Elektroakustische Musik: Niederlande I

Ton Bruynèl
was born in Utrecht in 1934. He died in Mailly, France, in 1998. From 1952 to 1956 he studied the piano with Wolfgang Wijdeveld at the Utrecht Conservatory of Music. His choice of teacher was motivated both by the fact that Wijdeveld had been a pupil of Béla Bartók as well as that he was active as a composer at a time when composition was not offered as a course of study in Utrecht. In defiance of the cold shoulder given to composition, Bruynèl banded together with fellow students Peter Schat and Jan van Vlijmen, rallying round the composer Kees van Baaren. Van Baaren introduced his young disciples to dodecaphony, with which Bruynèl felt little affinity. His attention, rather, was focused enthusiastically on the French musique concrète. He chose his instrumentation with the reproduction of concrete sounds in mind, and oriented himself at the Electronic Music Studio at the universities of Utrecht and Delft, later renamed the Institute for Sonology.
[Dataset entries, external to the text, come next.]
-- ==== Sys2Proof/Machine/Dcp.lean ====
section
/-!
DEFINITION. Frames of the control ports: how they travel, their checks in order, responses, replays and delivery
(14_control_ports.md R323–R342), and the interrupt pins (R324).
-/
namespace Sys2Proof.Machine

/-! ## Carrying frames (Table 14.1, R327–R330) -/

/-- The greatest body of a port, and the bytes of its trailer (Table 14.1). -/
def maxBody (p : Fin 4) : Nat := if p = 2 then 256 else 1024
def trailerLen (p : Fin 4) : Nat := if p = 2 then 2 else 4

/-- The bytes that `p` decodes from a line of COBS blocks; none for a COBS error (R329). -/
def cobsBlocks : Nat → List Byte → Option (List Byte)
  | 0, _ => none
  | _ + 1, [] => some []
  | fuel + 1, c :: bs =>
    let n := c.toNat - 1
    let blk := bs.take n
    let rest := bs.drop n
    if c = 0 ∨ bs.length < n ∨ blk.contains 0 then none
    else (cobsBlocks fuel rest).map fun tl => blk ++ (if c = 255 ∨ rest.isEmpty then [] else [0]) ++ tl

/-- COBS decoding of a line without its delimiter. -/
def cobsDecode (bs : List Byte) : Option (List Byte) := cobsBlocks (bs.length + 1) bs

/-- A COBS block. -/
abbrev cobsBlock (blk : List Byte) : List Byte := BitVec.ofNat 8 (blk.length + 1) :: blk

/-- COBS blocks of `blk`, the block begun, and of the bytes that follow; no trailing empty block (R329). -/
def cobsRun : List Byte → List Byte → List Byte
  | blk, [] => cobsBlock blk
  | blk, b :: bs =>
    if b = 0 then cobsBlock blk ++ cobsRun [] bs
    else if blk.length = 253 then cobsBlock (blk ++ [b]) ++ (if bs.isEmpty then [] else cobsRun [] bs)
    else cobsRun (blk ++ [b]) bs

/-- COBS encoding, without the delimiter. -/
def cobsEncode (bs : List Byte) : List Byte := cobsRun [] bs

/-- The bytes that carry a frame on port `p` (DEDUCED, notes/assumptions/81.md). -/
def lineBytes (p : Fin 4) (bs : List Byte) : List Byte := if p = 3 then cobsEncode bs ++ [0] else bs

/-- The status byte of a transfer (R330). -/
def State.statusByte (s : State) (p : Fin 4) : Nat :=
  let q := s.ports[p]
  bit (!q.out.isEmpty) * 128 + bit (s.evtWaits p) * 64 + bit (q.session == .opened) * 32 + q.held

/-! ## The interrupt pins (R324) -/

/-- Whether IRQn is asserted. -/
def State.irqAsserted (s : State) (p : Fin 4) : Bool :=
  if s.domOn Dm.CORE then
    let q := s.ports[p]
    (q.leaseLow && s.flag (Fd.CP_IRQ_CFG_LEASE_EN p)) || (s.evtWaits p && s.flag (Fd.CP_IRQ_CFG_EVT_EN p))
      || (p != 3 && !q.out.isEmpty && s.flag (Fd.CP_IRQ_CFG_RESP_EN p))
  else s.irqHeld.getLsbD p

/-- The level of IRQn: driven high, driven low, or open. -/
inductive PinLevel where
  | high | low | opened
deriving DecidableEq, Repr

/-- The pin IRQn: the level and the drive come from the copy in AON; without VIO it is at high impedance
(DEDUCED, notes/assumptions/63.md). -/
def State.irqPin (s : State) (p : Fin 4) : PinLevel :=
  let copy := s.irqCopy[p]
  let up : Bool := s.irqAsserted p == bitOf copy 0
  if !s.vioUp then .opened
  else if bitOf copy 1 then (if s.irqAsserted p then (if up then .high else .low) else .opened)
  else if up then .high else .low

/-! ## Responses (R325, R337–R341) -/

/-- The bytes of the results of operations (R331). -/
def resultBytes (rs : List OpResult) : List Byte :=
  rs.flatMap fun r => [BitVec.ofNat 8 r.op, BitVec.ofNat 8 r.status] ++ bytesLE 2 r.data.length ++ r.data

/-- A response of port `p` to the frame `seq` as its line carries it, and the state after its trailer (Table 14.3, R326)
(DEDUCED, notes/assumptions/67.md). -/
def State.seal (s : State) (p : Fin 4) (seq fstatus : Nat) (rs : List OpResult) : List Byte × State :=
  let q := s.ports[p]
  let body := [BitVec.ofNat 8 fstatus, BitVec.ofNat 8 q.held] ++ bytesLE 2 (min 0xFFFF (s.ring (8 + p)).fill) ++ resultBytes rs
  let frame := [0xDA, 0x01] ++ bytesLE 2 seq ++ bytesLE 2 (if q.session = .opened then q.next else 0) ++ bytesLE 2 body.length ++ body
  let t := s.crcRun (Fin.ofNat 26 (4 + p)) frame
  (lineBytes p (frame ++ bytesLE (trailerLen p) t.crcs[4 + p.val].result), t)

/-- An uncounted response waits; it replaces another that is not delivered (R341). -/
def State.sendUncounted (s : State) (p : Fin 4) (r : Response) : State :=
  s.updPort p fun q => { q with out := (q.out.filter fun x => x.counted) ++ [{ r with counted := false }] }

/-- The count of a refusal (Table 14.12). -/
def refusalCount (p : Fin 4) (st : Nat) : Option Fld :=
  if st = St.BAD_CRC then some (Fd.CP_ERR_CNT0_BAD_CRC p)
  else if st = St.BAD_SEQ then some (Fd.CP_ERR_CNT0_BAD_SEQ p)
  else if st = St.STALE then some (Fd.CP_ERR_CNT1_STALE p)
  else if st = St.BUSY then some (Fd.CP_ERR_CNT1_BUSY p)
  else if st = St.BAD_LEN then some (Fd.CP_ERR_CNT2_BAD_LEN p)
  else if st = St.BAD_OP then some (Fd.CP_ERR_CNT2_BAD_OP p)
  else if st = St.NO_SESSION then some (Fd.CP_SES_CNT_NO_SESSION p)
  else none

/-- A frame is refused: it consumes nothing, and its response holds no result. -/
def State.refuse (s : State) (p : Fin 4) (seq st : Nat) : State :=
  let t := match refusalCount p st with
    | some f => s.countSat f 1
    | none => s
  let (bs, u) := t.seal p seq st []
  u.sendUncounted p ⟨seq, bs, false⟩

/-- The SEQ of a frame as received; where its bytes did not come, or are lost with the line's framing, it has no stated value
(DEDUCED, notes/assumptions/66.md). -/
def State.seqOf (s : State) (f : List Byte) : Nat × State :=
  if 4 ≤ f.length then (ofBytesLE ((f.drop 2).take 2), s) else s.free 65536

/-- A frame that is no frame is refused. -/
def State.refuseRaw (s : State) (p : Fin 4) (f : List Byte) (st : Nat) : State := let (q, t) := s.seqOf f; t.refuse p q st

/-! ## The body (R331, R332) -/

/-- An operation of a body. -/
structure BodyOp where
  op : Nat
  flags : Nat
  params : List Byte
deriving DecidableEq, Repr

/-- The operations of a body; none where their lengths do not sum to it
(DEDUCED, notes/assumptions/66.md). -/
def parseBody : Nat → List Byte → Option (List BodyOp)
  | _, [] => some []
  | fuel + 1, o :: f :: l :: h :: bs =>
    let n := ofBytesLE [l, h]
    if bs.length < n then none else (parseBody fuel (bs.drop n)).map fun xs => ⟨o.toNat, f.toNat, bs.take n⟩ :: xs
  | _, _ => none

/-- A field of the parameters. -/
abbrev BodyOp.at (o : BodyOp) (i n : Nat) : Nat := ofBytesLE ((o.params.drop i).take n)

/-- An operation of a body on port `p` as the command that runs it (Table 14.4). -/
def BodyOp.instr (p : Fin 4) (seq : Nat) (o : BodyOp) : Instr :=
  match o.op with
  | 0x01 => .hello p (BitVec.ofNat 16 seq) (word (o.at 0 4)) (word (o.at 4 4))
  | 0x02 => .lease p (word (o.at 0 4))
  | 0x10 => .rd p (word (o.at 0 4)) (BitVec.ofNat 16 (o.at 4 2))
  | 0x11 => .wr p (word (o.at 0 4)) (BitVec.ofNat 16 (o.at 4 2)) (o.params.drop 8)
  | 0x12 => .rmw p (word (o.at 0 4)) (BitVec.ofNat 16 (o.at 4 2)) (word (o.at 8 4)) (word (o.at 12 4))
  | 0x20 => .txnOpen p
  | 0x21 => .txnCommit p (BitVec.ofNat 16 (o.at 0 2)) (BitVec.ofNat 8 (o.at 2 1)) (BitVec.ofNat 64 (o.at 4 8))
  | 0x22 => .txnAbort p (BitVec.ofNat 16 (o.at 0 2))
  | 0x23 => .txnStatus p (BitVec.ofNat 16 (o.at 0 2)) (bitOf o.flags 0)
  | 0x30 => .claim p (BitVec.ofNat 16 (o.at 0 2))
  | 0x31 => .release p (BitVec.ofNat 16 (o.at 0 2))
  | 0x40 => .ringPull p (BitVec.ofNat 8 (o.at 0 1)) (BitVec.ofNat 16 (o.at 2 2))
  | 0x41 => .ringPush p (BitVec.ofNat 8 (o.at 0 1)) (o.params.drop 4)
  | _ => .nop p

/-- The bytes of an entry of a ring as it stands. -/
abbrev State.esize (s : State) (r : Nat) : Nat := ringEsize r (s.ring r).pack

/-- Whether an operation passes the body check: its OP, its PLEN, its MODE. -/
def State.bodyOpOk (s : State) (o : BodyOp) : Bool :=
  let n := o.params.length
  match o.op with
  | 0x00 | 0x20 => n == 0
  | 0x01 | 0x10 => n == 8
  | 0x02 | 0x22 | 0x23 | 0x30 | 0x31 | 0x40 => n == 4
  | 0x11 => 8 ≤ n
  | 0x12 => n == 16
  | 0x21 => n == 12 && o.at 2 1 ≤ 2
  | 0x41 => 4 ≤ n && n == 4 + o.at 2 2 * s.esize (o.at 0 1)
  | _ => false

/-- The greatest RLEN of an operation. -/
def State.bodyOpResult (s : State) (o : BodyOp) : Nat :=
  match o.op with
  | 0x01 => 16
  | 0x02 | 0x12 | 0x20 | 0x41 => 4
  | 0x10 => o.at 4 2
  | 0x21 | 0x23 => 20
  | 0x40 => 4 + o.at 2 2 * s.esize (o.at 0 1)
  | _ => 0

/-- Whether a body is a single HELLO. -/
def isHello : Option (List BodyOp) → Bool
  | some [o] => o.op == 0x01
  | _ => false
In 1957 he established his own studio in Utrecht - the first private studio in the Netherlands - specializing in writing music which combines electronic and acoustic sounds. In the 1970s and 1980s he taught electronic composition at the Utrecht Conservatory. 
Bruynèl won the prize for ‘Best Dutch entry’ during the 1966 International Gaudeamus Music Week with his composition Mobilefor two recorded soundtracks. In 1971 his audio-visual ‘Kubus-project’ (created together with architect Aldo van Eijck and sculptor Carel Visser) was exhibited in the Stedelijk Museum in Amsterdam. His compositions Chicharras (a joint project with the poet Bert Schierbeek) and Adieu Petit Prince (based on texts by Antoine de Saint-Exupéry) earned Bruynèl awards at the 1986 International Festival for Electronic Music in Bourges, France. His composition Non sono un uccello, a video opera on the history of flight, was broadcast on Dutch television in 1998.